I actually have an idea of what the problem might be. I'll try to reproduce it.

13 May 10:59:03 - [info] Starting flows
13 May 10:59:03 - [info] Started flows
13 May 10:59:03 - [error] nora: Error: getaddrinfo ENOTFOUND api.smart-nora.eu
13 May 10:59:03 - [warn] nora: trying again in 65 sec
13 May 11:00:09 - [info] nora: authenticated, uid: bIWnK58ZkwWj8oaHA6jCIXeaPJJ3
13 May 11:00:09 - [info] nora: f1e538c1:0315f8 - disconnected
13 May 11:00:09 - [info] nora: f1e538c1:0315f8 - connected
13 May 11:00:17 - [info] nora: f1e538c1:0315f8 - synced 3 device(s)
13 May 11:00:24 - [info] Stopping modified nodes
13 May 11:00:24 - [info] Stopped modified nodes
13 May 11:00:24 - [info] Updated flows
13 May 11:00:24 - [info] Starting modified nodes
13 May 11:00:24 - [info] Started modified nodes
13 May 11:00:24 - [info] nora: authenticated, uid: bIWnK58ZkwWj8oaHA6jCIXeaPJJ3
13 May 11:00:24 - [info] nora: f1e538c1:0315f8 - disconnected
13 May 11:00:24 - [info] nora: f1e538c1:0315f8 - connected
13 May 11:00:33 - [info] nora: f1e538c1:0315f8 - synced 2 device(s)
13 May 11:00:35 - [info] nora: f1e538c1:0315f8 - synced 1 device(s)

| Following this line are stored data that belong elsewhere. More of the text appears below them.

theorem foldl_min_spec (vs : List Int) (v : Int) :
    vs.foldl min v ∈ v :: vs ∧ ∀ x ∈ v :: vs, vs.foldl min v ≤ x := by
  induction vs generalizing v with
  | nil => simp
  | cons a vs ih =>
    obtain ⟨hm, hl⟩ := ih (min v a)
    have hle := hl (min v a) (by simp)
    rw [List.foldl_cons]
    refine ⟨?_, fun x hx => ?_⟩
    · rcases List.mem_cons.mp hm with h | h
      · rw [h]
        rcases Int.le_total v a with hva | hva
        · simp [Int.min_eq_left hva]
        · simp [Int.min_eq_right hva]
      · simp [h]
    · rcases List.mem_cons.mp hx with rfl | hx
      · omega
      · rcases List.mem_cons.mp hx with rfl | hx
        · omega
        · exact hl x (List.mem_cons_of_mem _ hx)

theorem faceTemperature_least (k : CoilConfig) (values : List Int) (least : Int) (hm : least ∈ values)
    (hl : ∀ v ∈ values, least ≤ v) :
    faceTemperature k values = some (saturate16
      (if k.faceQuorum ≤ values.length then least else least - k.degradeMargin)) := by
  cases values with
  | nil => simp at hm
  | cons v vs =>
    obtain ⟨h1, h2⟩ := foldl_min_spec vs v
    have : vs.foldl min v = least := Int.le_antisymm (h2 _ hm) (hl _ h1)
    simp only [faceTemperature, this]
    split <;> rfl

/-- The stored results are those of R42 to R50. -/
theorem evaluated_stored (k : CoilConfig) (values : List Int) (water : Option PointEntry)
    (before : EvalRuntime) : StoredResults k values water before (evaluated k values water before) where
  count := rfl
  faceUnknown h := by subst h; rfl
  face least hm hl := faceTemperature_least k values least hm hl
  degraded := by cases values <;> simp [evaluated]
  waterKnown e v hw hv := by
    subst hw
    simp [evaluated, waterTemperature, reading_iff.mpr hv]
  waterUnknown h := by
    cases water with
    | none => rfl
    | some e =>
      have : e.reading = none := by
        cases hr : e.reading with
        | none => rfl
        | some v => exact absurd (reading_iff.mp hr) (h e v rfl)
      simp [evaluated, waterTemperature, this]
  waterInPlace := by cases water <;> simp [evaluated, waterIsInPlace]
  margin := rfl
  sensingLost := by simp [evaluated]
  ringEmptied h := by
    simp only [evaluated] at h ⊢
    rw [h]
    exact ⟨rfl, rfl⟩
  ring f h := by
    simp only [evaluated] at h ⊢
    rw [h]
    simp only [ringAfter, Config.ringCapacity]
    split
    · rw [show before.ring.length + 1 - 8 = 0 by omega, List.drop_zero]
    · rfl
  slopeFlat h hr := by
    simp only [evaluated] at h hr ⊢
    cases hf : faceTemperature k values with
    | none => exact absurd hf h
    | some f =>
      rw [hf] at hr
      simp [slopeOf, hr]
  slope f oldest h ho hr := by
    simp only [evaluated] at h ho hr ⊢
    rw [h] at ho hr ⊢
    have hlast : (ringAfter before.ring (some f)).getLastD 0 = f := by
      simp only [ringAfter]
      split
      · simp
      · rename_i hlt
        rw [List.getLastD_eq_getLast?, List.getLast?_drop, if_neg (by simp)]
        simp
    have hhead : (ringAfter before.ring (some f)).headD 0 = oldest := by
      rw [List.headD_eq_head?_getD, ho]; rfl
    simp only [slopeOf, if_neg (Nat.not_lt.mpr hr), hlast, hhead]
  predicted m sl hm hs := by
    simp only [evaluated] at hm hs ⊢
    rw [hm, hs]; rfl
  predictedWithoutSlope m hm hs := by
    simp only [evaluated] at hm hs ⊢
    rw [hm, hs]; rfl
  predictedUnknown h := by
    simp only [evaluated] at h ⊢
    rw [h]
    exact ⟨rfl, rfl⟩
  doseGrows mp h hn := by
    simp only [evaluated] at h ⊢
    rw [h]
    simp only [doseAfter, if_pos hn]
    omega
  doseShed mp h hn := by
    simp only [evaluated] at h ⊢
    rw [h]
    simp only [doseAfter, if_neg (Int.not_lt.mpr hn)]
    omega

theorem faceValues_length (c : CoilId) :
    (s.faceValues c).length = ((s.points.filterMap id).filter (fun e => e.cfg.owner == .coil c &&
      Machine.Role.isFace e.cfg.role && e.rt.state == .valid && e.rt.lastValue.isSome)).length := by
  unfold State.faceValues State.ownedBy
  generalize s.points.filterMap id = entries
  induction entries with
  | nil => rfl
  | cons e rest ih =>
    have hr := reading_isSome e
    by_cases ho : (e.cfg.owner == .coil c && Role.isFace e.cfg.role) = true
    · rw [List.filter_cons_of_pos (by simpa using ho), List.filterMap_cons]
      cases hv : e.reading with
      | none =>
        rw [hv] at hr
        rw [List.filter_cons_of_neg (by rw [Bool.and_assoc, ho, ← hr]; simp)]
        exact ih
      | some v =>
        rw [hv] at hr
        rw [List.filter_cons_of_pos (by rw [Bool.and_assoc, ho, ← hr]; rfl), List.length_cons,
          List.length_cons, ih]
    · rw [List.filter_cons_of_neg (by simpa using ho), List.filter_cons_of_neg (by
        simp only [Bool.not_eq_true] at ho
        rw [Bool.and_assoc, ho]; simp)]
      exact ih

theorem mem_readings {entries : List PointEntry} {v : Int} :
    v ∈ entries.filterMap PointEntry.reading ↔ ∃ e ∈ entries, e.reading = some v :=
  List.mem_filterMap

theorem mem_faceValues (c : CoilId) (v : Int) :
    v ∈ s.faceValues c ↔ ∃ e, some e ∈ s.points ∧ e.cfg.owner = .coil c ∧
      (∃ i, e.cfg.role = .face i) ∧ validReading e v := by
  simp only [State.faceValues, State.ownedBy, List.mem_filter, mem_entries, mem_readings, reading_iff,
    Bool.and_eq_true, beq_iff_eq, isFace_iff]
  exact ⟨fun ⟨e, ⟨h, ho, hf⟩, hv⟩ => ⟨e, h, ho, hf, hv⟩, fun ⟨e, h, ho, hf, hv⟩ => ⟨e, ⟨h, ho, hf⟩, hv⟩⟩

theorem waterEntry_firstPoint (c : CoilId) :
    firstPoint s (fun p => p.owner = .coil c ∧ p.role = .water) (s.waterEntry c) := by
  unfold State.waterEntry State.ownedBy
  rw [List.head?_filter]
  exact find_firstPoint s _ _ (fun e => by simp [isWater_iff])

/-- The model's results of an evaluation are results of that evaluation. -/
theorem evaluatedCoil_evaluates (c : CoilId) : EvaluatesTo s c (s.evaluatedCoil c) :=
  ⟨s.faceValues c, s.waterEntry c, faceValues_length s c, mem_faceValues s c, waterEntry_firstPoint s c,
    evaluated_stored _ _ _ _⟩

theorem firstPoint_unique {wanted : PointConfig → Prop} {a b : Option PointEntry}
    (ha : firstPoint s wanted a) (hb : firstPoint s wanted b) : a = b := by
  cases a with
  | none =>
    cases b with
    | none => rfl
    | some y =>
      obtain ⟨i, hi, hw, -⟩ := hb
      exact absurd hw (ha y (List.mem_of_getElem? hi))
  | some x =>
    obtain ⟨i, hi, hw, hl⟩ := ha
    cases b with
    | none => exact absurd hw (hb x (List.mem_of_getElem? hi))
    | some y =>
      obtain ⟨j, hj, hw', hl'⟩ := hb
      rcases Nat.lt_trichotomy i j with h | h | h
      · exact absurd hw (hl' i x h hi)
      · subst h
        rw [hi] at hj
        cases hj; rfl
      · exact absurd hw' (hl j y h hj)
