-- ==== Sys2Proof/Tests/Slice0.lean ====
section
/-! SUPPORT. Tests: the smoke test of WellFormed, the manual's worked examples, and for every obligation
with hypotheses a witness, that is, concrete states and operands that meet them. -/

set_option maxRecDepth 40000

open Sys2Proof Sys2Proof.Machine

namespace Sys2Proof.Tests

/-- The state a command leads to. -/
def after (c : Instr) (s : State) : State :=
  match exec c s with
  | .next t => t
  | .fault _ => s
  | .refused _ => s

/-- The states that a run of commands leads through, the last one. -/
def afterAll (cs : List Instr) (s : State) : State := cs.foldl (fun s c => after c s) s

/-! ### WellFormed -/

/-- Forty-eight argument bytes do not fit an ADMIN telegram beside its request code (R127). -/
theorem test_wellFormed_refuses_long_arguments :
    ∀ args : List Byte, args.length = 48 → ∀ i ∈ [Instr.loadCoil 1 args, .loadPoint 1 args,
      .clearPoint 1 args, .loadRule 1 args, .clearRule 1 args, .loadRelaySet 1 args, .enableCoil 1 args,
      .disableCoil 1 args, .resetCoil 1 args, .setPorts 1 args, .status 1 args, .readCounters 1 args,
      .commit 1 args, .restart 1 args, .coilDetail 1 args, .readPoints 1 args, .readActuator 1 args],
      wellFormed i = false := by
  intro args h i hi
  simp only [List.mem_cons, List.not_mem_nil, or_false] at hi
  rcases hi with rfl | rfl | rfl | rfl | rfl | rfl | rfl | rfl | rfl | rfl | rfl | rfl | rfl | rfl | rfl |
    rfl | rfl <;> simp [wellFormed, adminArgsFit, h]

/-- Forty-seven fit. -/
theorem test_wellFormed_takes_the_longest :
    wellFormed (.loadRelaySet 240 (List.replicate 47 1#8)) = true := by decide

/-! ### Building states -/

/-- A point's configuration with offset 0, polling off. -/
def pointOf (station channel : Nat) (owner : Owner) (role : Role) (offset : Int) : PointConfig :=
  { station := station, channel := channel, owner := owner, role := role, offset := offset, maxAge := 60,
    pollInterval := 0 }

/-- A VALID point. -/
def validPoint (cfg : PointConfig) (value : Int) (time : Nat) : PointEntry :=
  { cfg := cfg,
    rt := { startRuntime cfg time with
      state := .valid, lastValue := some value, lastStatus := some 0, lastSample := some time } }

/-- The part from reset, some points at the first indices. -/
def withPointEntries (s : State) (points : List PointEntry) : State :=
  { s with points := points.map some ++ List.replicate (96 - points.length) none }

/-- A coil in service with a configuration, in a state. -/
def serving (cfg : CoilConfig) (state : CoilState) (cause : Option Cause) : Coil :=
  { Coil.atPowerOn cfg true with state := state, cause := cause, evalTimer := true }

/-- A state with another coil record. -/
def withCoil (s : State) (c : CoilId) (k : Coil) : State :=
  { s with coils := s.coils.set c.val k, heldLevels := s.heldLevels.set c.val k.state.level }

/-! ### The manual's worked examples -/

/-- Section 3.11: coil 3 with three faces and a water point, seven values in its ring. -/
def doseCase : State :=
  withPointEntries
    (withCoil State.reset 3 { serving defaultCoilConfig .normal none with
      eval := { EvalRuntime.initial with ring := [355, 357, 359, 361, 340, 322, 305] } })
    [validPoint (pointOf 9 0 (.coil 3) (.face 1) 0) 512 0,
     validPoint (pointOf 9 1 (.coil 3) (.face 2) (-20)) 347 0,
     validPoint (pointOf 9 2 (.coil 3) (.face 3) 10) 289 0,
     validPoint (pointOf 9 3 (.coil 3) .water 0) 645 0]

/-- Section 3.11, first evaluation. -/
theorem test_evaluation_dose_case :
    ((after (.evaluation 3) doseCase).coil 3).eval = { EvalRuntime.initial with
      n := 3, tf := some 299, tw := some 645, m := some (-1), slope := some (-8), mp := some (-961),
      dose := 961, waterInPlace := true, ring := [355, 357, 359, 361, 340, 322, 305, 299] } := by decide

/-- Section 3.11, the fourth evaluation trips with cause DOSE at D = 3844. -/
theorem test_evaluation_dose_trip :
    let k := (afterAll [.evaluation 3, .evaluation 3, .evaluation 3, .evaluation 3] doseCase).coil 3
    k.state = .trip ∧ k.cause = some .dose ∧ k.eval.dose = 3844 := by decide

/-- Section 1.10, step 2: the request of (12, 0) for coil 5, poll_interval 90, is stored with 59 and
answered ACCEPTED-CLAMPED. -/
theorem test_loadPoint_lowers_poll_interval :
    let t := after (.loadPoint 240 [12#8, 0#8, 5#8, 1#8, 0#8, 0#8, 0#8, 60#8, 0#8, 90#8]) State.reset
    ((entryAt t.points 0).map (fun e => (e.cfg.pollInterval, e.rt.state))) = some (59, .awaiting) ∧
    (t.trunkOut.filled.map (fun o => o.telegram.payload)) = [[2#8, 1#8]] := by decide

/-- Section 1.10, step 9: a T FORCE of 1200 is stored as 1000 with refresh 60, with one record. -/
theorem test_loadRule_clamps_value :
    let t := after (.loadRule 240 [5#8, 40#8, 3#8, 0#8, 3#8, 2#8, 4#8, 176#8, 0#8]) State.reset
    ((entryAt t.rules 0).map (fun r => (r.value, r.refresh, r.restore))) = some (1000, 60, false) ∧
    ((entryAt t.records 0).map recordKey) = some (40, 3) ∧
    (t.trunkOut.filled.map (fun o => o.telegram.payload)) = [[4#8, 1#8]] := by decide

/-- Section 1.10, step 1: watch_band 250 and guard_band 400 are stored as 250 and 250. -/
theorem test_loadCoil_clamps_guard_band :
    let t := after (.loadCoil 240 [5#8, 3#8, 1#8, 44#8, 1#8, 144#8, 0#8, 250#8, 1#8, 144#8]) State.reset
    (t.coil 5).cfg = { defaultCoilConfig with faceQuorum := 3, watchBand := 250, guardBand := 250 } ∧
    (t.trunkOut.filled.map (fun o => o.telegram.payload)) = [[1#8, 1#8]] := by decide

/-- Section 1.10, step 4: ENABLE-COIL of a coil without points or rules is INCOMPLETE. -/
theorem test_enableCoil_incomplete :
    ((after (.enableCoil 240 [5#8]) State.reset).trunkOut.filled.map (fun o => o.telegram.payload)) =
      [[7#8, 0x14#8]] := by decide

/-- Section 6.7: the block settles at the fourth tick with all inputs CLOSED and the output released, and
input 15 read OPEN drives the output in fallback. -/
theorem test_tick_settles_and_drives :
    let t := afterAll (List.replicate 4 (.tick 0#16 true)) State.reset
    let u := afterAll (List.replicate 4 (.tick 0x8000#16 true)) t
    t.contacts.settled = true ∧ t.contacts.driven = false ∧
    t.contacts.inputs = List.replicate 16 { debounced := .closed, run := 0 } ∧
    u.contacts.driven = true ∧ u.notice.contactChange = .set ∧ u.contacts.recognition = .clear := by decide
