@[simp] theorem State.setPc_regs (v : Word) : (s.setPc v).regs = s.regs := rfl
@[simp] theorem State.setPc_index (v : Word) : (s.setPc v).index = s.index := rfl
@[simp] theorem State.setPc_pc (v : Word) : (s.setPc v).pc = v := rfl
@[simp] theorem State.setPc_stack (v : Word) : (s.setPc v).stack = s.stack := rfl
@[simp] theorem State.setPc_sp (v : Word) : (s.setPc v).sp = s.sp := rfl
@[simp] theorem State.setPc_dt (v : Word) : (s.setPc v).dt = s.dt := rfl
@[simp] theorem State.setPc_st (v : Word) : (s.setPc v).st = s.st := rfl
@[simp] theorem State.setPc_fb (v : Word) : (s.setPc v).fb = s.fb := rfl
@[simp] theorem State.setPc_mem (v : Word) : (s.setPc v).mem = s.mem := rfl
@[simp] theorem State.setPc_keys (v : Word) : (s.setPc v).keys = s.keys := rfl
@[simp] theorem State.setPc_pendingKeys (v : Word) : (s.setPc v).pendingKeys = s.pendingKeys := rfl
@[simp] theorem State.setPc_draws (v : Word) : (s.setPc v).draws = s.draws := rfl
@[simp] theorem State.setPc_policies (v : Word) : (s.setPc v).policies = s.policies := rfl

@[simp] theorem State.setDt_regs (v : Byte) : (s.setDt v).regs = s.regs := rfl
@[simp] theorem State.setDt_index (v : Byte) : (s.setDt v).index = s.index := rfl
@[simp] theorem State.setDt_pc (v : Byte) : (s.setDt v).pc = s.pc := rfl
@[simp] theorem State.setDt_stack (v : Byte) : (s.setDt v).stack = s.stack := rfl
@[simp] theorem State.setDt_sp (v : Byte) : (s.setDt v).sp = s.sp := rfl
@[simp] theorem State.setDt_dt (v : Byte) : (s.setDt v).dt = v := rfl
@[simp] theorem State.setDt_st (v : Byte) : (s.setDt v).st = s.st := rfl
@[simp] theorem State.setDt_fb (v : Byte) : (s.setDt v).fb = s.fb := rfl
@[simp] theorem State.setDt_mem (v : Byte) : (s.setDt v).mem = s.mem := rfl
@[simp] theorem State.setDt_keys (v : Byte) : (s.setDt v).keys = s.keys := rfl
@[simp] theorem State.setDt_pendingKeys (v : Byte) : (s.setDt v).pendingKeys = s.pendingKeys := rfl
@[simp] theorem State.setDt_draws (v : Byte) : (s.setDt v).draws = s.draws := rfl
@[simp] theorem State.setDt_policies (v : Byte) : (s.setDt v).policies = s.policies := rfl

@[simp] theorem State.setSt_regs (v : Byte) : (s.setSt v).regs = s.regs := rfl
@[simp] theorem State.setSt_index (v : Byte) : (s.setSt v).index = s.index := rfl
@[simp] theorem State.setSt_pc (v : Byte) : (s.setSt v).pc = s.pc := rfl
@[simp] theorem State.setSt_stack (v : Byte) : (s.setSt v).stack = s.stack := rfl
@[simp] theorem State.setSt_sp (v : Byte) : (s.setSt v).sp = s.sp := rfl
@[simp] theorem State.setSt_dt (v : Byte) : (s.setSt v).dt = s.dt := rfl
@[simp] theorem State.setSt_st (v : Byte) : (s.setSt v).st = v := rfl
@[simp] theorem State.setSt_fb (v : Byte) : (s.setSt v).fb = s.fb := rfl
@[simp] theorem State.setSt_mem (v : Byte) : (s.setSt v).mem = s.mem := rfl
@[simp] theorem State.setSt_keys (v : Byte) : (s.setSt v).keys = s.keys := rfl
@[simp] theorem State.setSt_pendingKeys (v : Byte) : (s.setSt v).pendingKeys = s.pendingKeys := rfl
@[simp] theorem State.setSt_draws (v : Byte) : (s.setSt v).draws = s.draws := rfl
@[simp] theorem State.setSt_policies (v : Byte) : (s.setSt v).policies = s.policies := rfl

@[simp] theorem State.setFb_regs (v : Framebuffer) : (s.setFb v).regs = s.regs := rfl
@[simp] theorem State.setFb_index (v : Framebuffer) : (s.setFb v).index = s.index := rfl
@[simp] theorem State.setFb_pc (v : Framebuffer) : (s.setFb v).pc = s.pc := rfl
@[simp] theorem State.setFb_stack (v : Framebuffer) : (s.setFb v).stack = s.stack := rfl
@[simp] theorem State.setFb_sp (v : Framebuffer) : (s.setFb v).sp = s.sp := rfl
@[simp] theorem State.setFb_dt (v : Framebuffer) : (s.setFb v).dt = s.dt := rfl
@[simp] theorem State.setFb_st (v : Framebuffer) : (s.setFb v).st = s.st := rfl
@[simp] theorem State.setFb_fb (v : Framebuffer) : (s.setFb v).fb = v := rfl
@[simp] theorem State.setFb_mem (v : Framebuffer) : (s.setFb v).mem = s.mem := rfl
@[simp] theorem State.setFb_keys (v : Framebuffer) : (s.setFb v).keys = s.keys := rfl
@[simp] theorem State.setFb_pendingKeys (v : Framebuffer) : (s.setFb v).pendingKeys = s.pendingKeys := rfl
@[simp] theorem State.setFb_draws (v : Framebuffer) : (s.setFb v).draws = s.draws := rfl
@[simp] theorem State.setFb_policies (v : Framebuffer) : (s.setFb v).policies = s.policies := rfl

@[simp] theorem State.setMem_regs (v : Memory) : (s.setMem v).regs = s.regs := rfl
@[simp] theorem State.setMem_index (v : Memory) : (s.setMem v).index = s.index := rfl
@[simp] theorem State.setMem_pc (v : Memory) : (s.setMem v).pc = s.pc := rfl
@[simp] theorem State.setMem_stack (v : Memory) : (s.setMem v).stack = s.stack := rfl
@[simp] theorem State.setMem_sp (v : Memory) : (s.setMem v).sp = s.sp := rfl
@[simp] theorem State.setMem_dt (v : Memory) : (s.setMem v).dt = s.dt := rfl
@[simp] theorem State.setMem_st (v : Memory) : (s.setMem v).st = s.st := rfl
@[simp] theorem State.setMem_fb (v : Memory) : (s.setMem v).fb = s.fb := rfl
@[simp] theorem State.setMem_mem (v : Memory) : (s.setMem v).mem = v := rfl
@[simp] theorem State.setMem_keys (v : Memory) : (s.setMem v).keys = s.keys := rfl
@[simp] theorem State.setMem_pendingKeys (v : Memory) : (s.setMem v).pendingKeys = s.pendingKeys := rfl
@[simp] theorem State.setMem_draws (v : Memory) : (s.setMem v).draws = s.draws := rfl
@[simp] theorem State.setMem_policies (v : Memory) : (s.setMem v).policies = s.policies := rfl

Success! Will push a fix shortly.

andrei-tatar commented 1 year ago

@normanr published version 1.19.0 which fixes the issue.

normanr commented 1 year ago

I assume it was moving finalize after retry that is the core fix. I'll try and find some time in the next week or so to upgrade and test the fix.

andrei-tatar commented 1 year ago

Yes, that was it!

Repro steps are:

  1. Disable network
  2. Start node-red and wait until you see the nora, connection failed retry in x sec
  3. Enable network
  4. Change 1 node and deploy only the modified nodes
  5. Observe

Because finalize was before retry, on the 1st failure the connection was removed from the cache but it still remained active and retrying (because of the retry), while being used by the nodes. When at least one node would change it would result in that node being removed from that orphaned connection and assigned to a new one. Now both connections would sync their devices (1st connection with x-1 devices and 2nd connection with 1 device) overriding each other.